In general, disintegration of cytoplasm, breakdown of the cell membrane and cell wall, and collapse of hyphae were observed when T. rubrum treated with allicin and garlic extract. Therefore, it can be concluded that these two compounds are effective for cellular modification of hyphaa. However, allicin was more effective in making cellular changes in hyphae as compared with garlic extract.

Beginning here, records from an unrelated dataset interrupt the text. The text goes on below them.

/-- LINK_TRAINING_START (R125 to R127, R130): steps 1 to 6 of the running attempt have their outcome: `good` holds the logical lanes that
both ends find good and the class of the link as this end finds it. With no width it waits at step 6 to be failed; a change of width is
reported (R175). -/
def execLinkTrainingStart (r : PortRef) (good : LanesFound) (reversed : Bool) (polarity : Nat) (s : State) :
    Host.Outcome State Fault Refusal :=
  let l := (s.nodePort r).link
  if l.state ≠ .training ∨ l.step ≠ 1 then s.finish s
  else
    let g := BitVec.ofNat 8 good.lanes
    let (w, _) := widthOf g
    let s1 := s.modLink r (fun l => { l with
      step := if w = 0 then 6 else 7, width := w, goodLanes := g, reversed := reversed, linkClass := good.cls % 4,
      polarity := BitVec.ofNat 8 polarity })
    s.finish (if w = 0 then s1 else s1.reportLink r)

/-- TRAINING_STEP_TIMEOUT (R125): a step past its limit, or an attempt past its 200 ms, fails the attempt. -/
def execTrainingStepTimeout (r : PortRef) (s : State) : Host.Outcome State Fault Refusal :=
  let l := (s.nodePort r).link
  if l.state = .training ∧ l.step ≠ 0 then s.finish (s.failAttempt r) else s.finish s

/-- TRAINING_ATTEMPT_FAILED (R124, R126, R130): bad lanes, a class mismatch or too few good lanes. -/
def execTrainingAttemptFailed (r : PortRef) (s : State) : Host.Outcome State Fault Refusal := s.finish (s.failAttempt r)

/-- The handshake of R130 and R145 is complete: HELLO of the far end accepted, own HELLO covered, same width, same class,
class 0 or 1 at a Geneel port, version 1 to 3. -/
def handshakeOk (l : Link) (geneel : Bool) : Bool :=
  match l.far with
  | none => false
  | some h => l.helloAcked && h.width == l.width && h.linkClass == l.linkClass && (!geneel || h.linkClass ≤ 1)
      && 1 ≤ h.version && h.version ≤ 3

/-- TRAINING_HANDSHAKE_DONE (R124, R131, R145, R147, R201): UP with the far end recorded, the delay measurement started at
local time `t1`, the change reported; the first port UP takes an agent out of RESET. -/
def execTrainingHandshakeDone (r : PortRef) (t1 : Nat) (s : State) : Host.Outcome State Fault Refusal :=
  let l := (s.nodePort r).link
  if l.state = .training ∧ l.step = 7 ∧ handshakeOk l (r.node == .geneel) then
    let s1 := s.modLink r (fun l => { l with state := .up, step := 0, attempts := 0, fenceCause := 0 })
    let s2 := (s1.startMeasure r t1).reportLink r
    match r.node with
    | .geneel => if s2.twin.role = 0 ∧ s2.ownAddr < ((l.far.map Hello.addr).getD 0) ∧ s2.up.placed
        then s.finish (s2.assignSession r.port 0) else s.finish s2
    | .agent => s.finish (s2.modAgentCore (fun c => if c.state = .reset then { c with state := .unclaimed } else c))
  else s.finish s

/-- HELLO_REPEAT (R145): HELLO again each microsecond of step 7 until the handshake is complete. -/
def execHelloRepeat (r : PortRef) (s : State) : Host.Outcome State Fault Refusal :=
  let l := (s.nodePort r).link
  if l.state = .training ∧ l.step = 7 ∧ !(l.helloAcked && l.far.isSome) then
    s.finish ((s.sendControl r (s.helloBytes r)).modLink r (fun l => { l with hellosSent := l.hellosSent + 1 }))
  else s.finish s

/-- A retrain is due (R135): more than 16 uncorrectable codewords in a second, a flit replayed 8 times, or codeword lock lost for more than
1 µs, which the event says. -/
def State.retrainDue (s : State) (n : Node) (l : Link) (lockLost : Bool) : Bool :=
  lockLost || decide (8 ≤ l.replays)
    || decide (16 < (l.uncorrTimes.filter (fun t => s.nodeNow n < t + s.nodeTicks n 1000000)).length)

/-- RETRAIN_TRIGGER (R124, R129, R135, R515): an UP port goes to RETRAIN, or is fenced on the fifth retrain of an hour. A Geneel port's is
booked against the rail, a claimed agent's waits for its release. Whether what was counted before a retrain counts after it is open: DESIGN
CHOICE (log entry 225), the codewords and replays are counted anew. -/
def execRetrainTrigger (sign : RetrainSign) (s : State) : Host.Outcome State Fault Refusal :=
  let r := sign.port
  let l := (s.nodePort r).link
  if l.state ≠ .up ∨ !s.retrainDue r.node l sign.lockLost then s.finish s
  else
    let now := s.nodeNow r.node
    let recent := l.retrainTimes.filter (fun t => now < t + s.nodeTicks r.node 3600000000)
    if 4 ≤ recent.length then s.finish ((s.modLink r (fun l => { l with retrainTimes := recent ++ [now] })).fenceLink r 3)
    else
      let s1 := (s.modLink r (fun l => { l with
        state := .retrain, retrainTimes := recent ++ [now], uncorrTimes := [], replays := 0 })).portCount r 5
      let (s2, go) := match r.node with
        | .agent => (s1, !s1.agentWaits)
        | .geneel => s1.bookPort (96 + r.port) l.width
      s.finish (((s2.modLink r (fun l => { l with waits := !go })).portFault r 0x09 2).reportLink r)

/-- RETRAIN_COMPLETE (R124, R128): UP again with link state kept; unacknowledged flits are replayed. -/
def execRetrainComplete (r : PortRef) (s : State) : Host.Outcome State Fault Refusal :=
  let l := (s.nodePort r).link
  if l.state = .retrain ∧ !l.waits ∧ 2 ≤ l.width then
    s.finish ((s.modLink r (fun l => { l with state := .up, wire := l.wire ++ l.retryBuf })).reportLink r)
  else s.finish s

/-- RETRAIN_TIMEOUT (R124, R128, R129): a retrain that fails or passes 20 ms falls to TRAINING and discards link state; the limits count from
its release (R515). -/
def execRetrainTimeout (r : PortRef) (s : State) : Host.Outcome State Fault Refusal :=
  let l := (s.nodePort r).link
  if l.state = .retrain ∧ !l.waits then s.finish ((s.trainAgain r).reportLink r) else s.finish s

/-! ### Flits -/

/-- The nonce of an encrypted flit (R141), most significant part first. -/
def flitNonce (addr port session count : Nat) : Bytes :=
  (toLe 2 addr).reverse ++ (toLe 1 port).reverse ++ (toLe 3 session).reverse ++ (toLe 6 count).reverse

/-- The 16-byte header of a flit (R140) with LACK, CRVC and CRCNT as zero: the additional data of R141. -/
def flitAad (f : Flit) : Bytes := flitHeader { f with lack := 0, crvc := 0, crcnt := 0 }

/-- The link key that a node holds in a slot of a job (R141, R576). -/
def State.linkKey (s : State) (n : Node) (job slot : Nat) : Option Bytes :=
  match n with
  | .geneel => (s.sec.keys.find? (fun k => k.job == job && k.kind == 0 && k.generation % 2 == slot)).map HeldKey.key
  | .agent => (s.agent.work.keys.find? (fun k => k.job == job && k.kind == 0 && k.slot == slot)).map KeySlot.key

/-- The node holds a link key of the job in some slot. -/
def State.hasLinkKey (s : State) (n : Node) (job : Nat) : Bool :=
  (s.linkKey n job 0).isSome || (s.linkKey n job 1).isSome

/-- The slot in which the node sends a job's flits (R193, R580). -/
def State.txSlot (s : State) (n : Node) (job : Nat) : Nat :=
  match n with
  | .geneel => ((s.sec.keys.find? (fun k => k.job == job && k.kind == 0 && k.current)).map (fun k => k.generation % 2)).getD 0
  | .agent => ((s.agent.work.txSlot.find? (fun e => e.1 == job && e.2.1 == 0)).map (fun e => e.2.2)).getD 0

/-- What becomes of a data flit that is next in order (R141, R142, R147). -/
inductive FlitFate where
  | good | retry | lost | refused
  deriving DecidableEq, Repr

/-- Judge a data flit in order: its key slot, its tag, or its plain form. R148 leaves open what an encrypted flit meets that comes before any
SESSION of the far end: DESIGN CHOICE (log entry 196), its LSEQ is accepted, it is discarded and counted as lost, without a retry. -/
def State.judgeFlit (s : State) (r : PortRef) (f : Flit) : FlitFate :=
  let x := s.nodePort r
  if f.enc then
    match s.linkKey r.node f.job f.kgen with
    | none => .lost
    | some k =>
      let far := x.link.far.getD { version := 3, kind := 0, addr := 0xFFFF, port := 0, linkClass := 0, width := 0, serial := 0 }
      match x.flow.farSession with
      | none => .lost
      | some n =>
        if f.tag = field (Config.gcmTag k (flitNonce (s.farAddr r) far.port n x.flow.rxCount) (flitAad f) f.payload) 0 16 then .good
        else if x.link.tagFailed = some f.lseq then .lost else .retry
  else if f.job = 0 ∧ x.flow.session = none then .good
  else if s.hasLinkKey r.node f.job then .refused
  else .good

/-- The 32-bit sequence number nearest to RX_SEQ with the low 20 bits of SSEQ (R154). -/
def extendSeq (rx sseq : Nat) : Nat :=
  let d := (sseq + 2 ^ 20 - rx % 2 ^ 20) % 2 ^ 20
  if d < 2 ^ 19 then (rx + d) % 2 ^ 32 else (rx + d + 2 ^ 32 - 2 ^ 20) % 2 ^ 32

/-- A data flit reaches the Geneel's stream table: counted in its stream, or misdelivered (R30, R154). -/
def State.streamFlit (s : State) (r : PortRef) (f : Flit) : State :=
  match s.streamFor f with
  | some e =>
    if (e.state = 1 ∨ e.state = 2) ∧ e.job = f.job then
      let q := extendSeq e.rxSeq f.sseq
      let ahead := (q + 2 ^ 32 - e.rxSeq) % 2 ^ 32 < 2 ^ 31
      { s with streams := kvSet s.streams f.stream { e with
          ccntCur := satAdd 32 e.ccntCur 1, lastTick := s.tickNow, rxSeq := if ahead then (q + 1) % 2 ^ 32 else e.rxSeq } }
    else (s.portCount r 8).portFault r 0x0C 0
  | none => (s.portCount r 8).portFault r 0x0C 0

/-- The flit leaves the input buffer: its credit is due (R149). -/
def State.creditDue (s : State) (r : PortRef) (vc : Nat) : State :=
  s.modFlow r (fun w => { w with due := bump w.due vc })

Result from SEM and TEM indicated morphological and cellular modifications of T. rubrum caused by allicin and garlic extract. Although both of these compounds had a lot of significant effects on T. rubrum, but based on our results allicin was more effective in comparision to garlic extract which is probably due to the differences of the susceptibility (MICs) of T. rubrum towards each of these two compounds. The findings here are in line with those reported by Park et al (14). On the other hand, the morphological modifications of hyphae might have resulted in the demolition of organelles in the cytoplasm, which was obsereved in TEM micrographs. We could clearly observe the devastation and dissolution of cytoplasm components in hyphae exposed to allicin and garlic extract. On the basis of our results which are also in agreement with those reported by Park et al (14), morphological variations resulted in the disintegration of cytoplasmic compartments as revealed in TEM observations.

Conclusion

In this study, we found that allicin and garlic extract possess antifungal activity which inhibits the hyphal growth of T. rubrum. The morphological and cellular modifications of T. rubrum treated with allicin and garlic extract observed by SEM and TEM demonstrated the antifungal activity of these two agents. Allicin and garlic extract as natural products can be used for medical purposes due to their antifungal activity and availability.